/-- A step answers a next state exactly when the command port holds a command and the engine is
configured or the command is INIT: there is no other reason to stop (60_exceptions.md section 1,
70_reset_and_hazards.md section 1). That an empty port and an incomplete frame stop the run is the
model's choice (assumptions 7 and 8). -/
def Obligations.StepCompletesExactlyOnCommandsWithAMeaning : Prop :=
  ∀ s : State, (∃ t, step s = .next t) ↔
    ∃ i rest, decode s.pending = .ok (i, rest) ∧ (s.configured = true ∨ ∃ p, i = .init p)

/-- Every command that is well formed and is issued to a configured engine completes, and so does
INIT on an unconfigured one: the step takes exactly its frame and has exactly the effect of its
meaning (60_exceptions.md section 1). -/
def Obligations.WellFormedCommandOnConfiguredEngineCompletes : Prop :=
  ∀ (s : State) (i : Instr) (rest : List Byte), i.wellFormed = true →
    (s.configured = true ∨ ∃ p, i = .init p) → s.pending = encode i ++ rest →
    ∃ t, step s = .next t ∧ exec i (s.consume rest) = .next t ∧
      t.pending = rest ∧ t.commandIndex = s.commandIndex + 1 ∧ t.configured = true

/-- R33: commands take effect one at a time, whole, in the order the host issues them: running the
bytes of a command sequence for as many steps as it has commands is executing the commands one after
another, and leaves the bytes behind them. -/
def Obligations.RunOfFramesExecutesTheCommandsInOrder : Prop :=
  ∀ (is : List Instr) (s : State) (rest : List Byte), (∀ i ∈ is, i.wellFormed = true) →
    s.pending = encodeAll is ++ rest →
    Host.Core.run core is.length s =
      mapNext (fun t => { t with
        pending := rest, commandIndex := s.commandIndex + is.length }) (runCommands is s)

/-- R103: on the unconfigured engine the only command with a meaning is INIT; the model refuses CALC,
ACCUM, RESET and GET there, whatever the register containers hold. -/
def Obligations.UnconfiguredEngineRefusesAllButInit : Prop :=
  ∀ s : State, s.configured = false →
    (∀ data, exec (.calculate data) s = .refused .unconfigured) ∧
    (∀ data, exec (.accum data) s = .refused .unconfigured) ∧
    exec .reset s = .refused .unconfigured ∧
    exec .get s = .refused .unconfigured ∧
    (∀ p, p.width.toNat ∈ Config.widths → ∃ t, exec (.init p) s = .next t ∧ t.configured = true)

/-- After power-on reset the engine is unconfigured; a power-on reset of a running engine unconfigures
it and leaves every table entry as it was (70_reset_and_hazards.md section 1). That no result has been
delivered at the start (assumption 11), and that an INIT after a power-on reset of a running engine
does what it would have done before, are the model's choice: the spec is silent on the command port,
the command index and the delivered results there, and the model keeps them (assumption 18). -/
def Obligations.PowerOnResetUnconfiguresAndKeepsTheTable : Prop :=
  State.reset.configured = false ∧ State.reset.results = [] ∧
  ∀ s : State, s.powerOn.configured = false ∧
    (∀ i : Byte, s.powerOn.tableRead i = s.tableRead i) ∧
    (∀ p, exec (.init p) s.powerOn = exec (.init p) s)

/-- R102: INIT, RESET and GET put ACCUMULATE back to INITIAL_VALUE; RESET, GET, CALC and ACCUM leave
the six parameter registers as they are; CALC leaves ACCUMULATE as it is and ACCUM puts the stored
value of the output stage there; INIT loads the parameter registers from its frame; no command
returns the engine to the unconfigured condition. -/
def Obligations.SoftwareResetsAndWhatEachCommandLeaves : Prop :=
  ∀ (i : Instr) (s t : State), exec i s = .next t →
    t.configured = true ∧
    (match i with
      | .init p => t.params = truncParams p ∧ t.accumulate = t.params.initialValue
      | .calculate _ => t.params = s.params ∧ t.accumulate = s.accumulate
      | .accum data => t.params = s.params ∧ t.accumulate =
          (outputStage s.params (foldBuffer s.params s.tableRead s.accumulate data)).stored
      | .reset => t.params = s.params ∧ t.accumulate = s.params.initialValue
      | .get => t.params = s.params ∧ t.accumulate = s.params.initialValue)

/-- The frame all five commands share: no command writes a table entry, takes bytes from the command
port by itself, or takes back a delivered result (20_memory.md sections 2 and 5; the bytes and the
results are the host's). -/
def Obligations.NoCommandChangesTableOrHostSide : Prop :=
  ∀ (i : Instr) (s t : State), exec i s = .next t →
    (∀ k : Byte, t.tableRead k = s.tableRead k) ∧ t.table = s.table ∧ t.pending = s.pending ∧
    t.commandIndex = s.commandIndex ∧ s.results <+: t.results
--------
■ To do ■
In the entries above, find each line with the word "stored" and return it.

■ Result for this exercise ■
the six parameter registers as they are; CALC leaves ACCUMULATE as it is and ACCUM puts the stored
          (outputStage s.params (foldBuffer s.params s.tableRead s.accumulate data)).stored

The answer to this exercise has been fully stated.